* What the task asks
Look through the entries below. Report each line that has the word "abbrev" in it.

* Data under study
-- ==== Sys2Proof/Word.lean ====
section
/-!
DEFINITION. The word types of the CZ-940 (spec/00_scope.md R1: bit 0 is the least significant bit of any word).
-/
namespace Sys2Proof

/-- A byte, the smallest addressable unit (R29). -/
abbrev Byte := BitVec 8

/-- A 32-bit word: a register, a code pointer, a memory word (R29, R48). -/
abbrev Word := BitVec 32

/-- A 64-bit value: an address, a register pair, a bypass latch (R49). -/
abbrev Dword := BitVec 64

/-- Sparse data by key: a list of (key, value) pairs, keys strictly rising (Machine/FMap.lean reads and writes it). -/
abbrev FMap (α : Type) := List (Nat × α)

end Sys2Proof
end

* The answer
abbrev Byte := BitVec 8
abbrev Word := BitVec 32
abbrev Dword := BitVec 64
abbrev FMap (α : Type) := List (Nat × α)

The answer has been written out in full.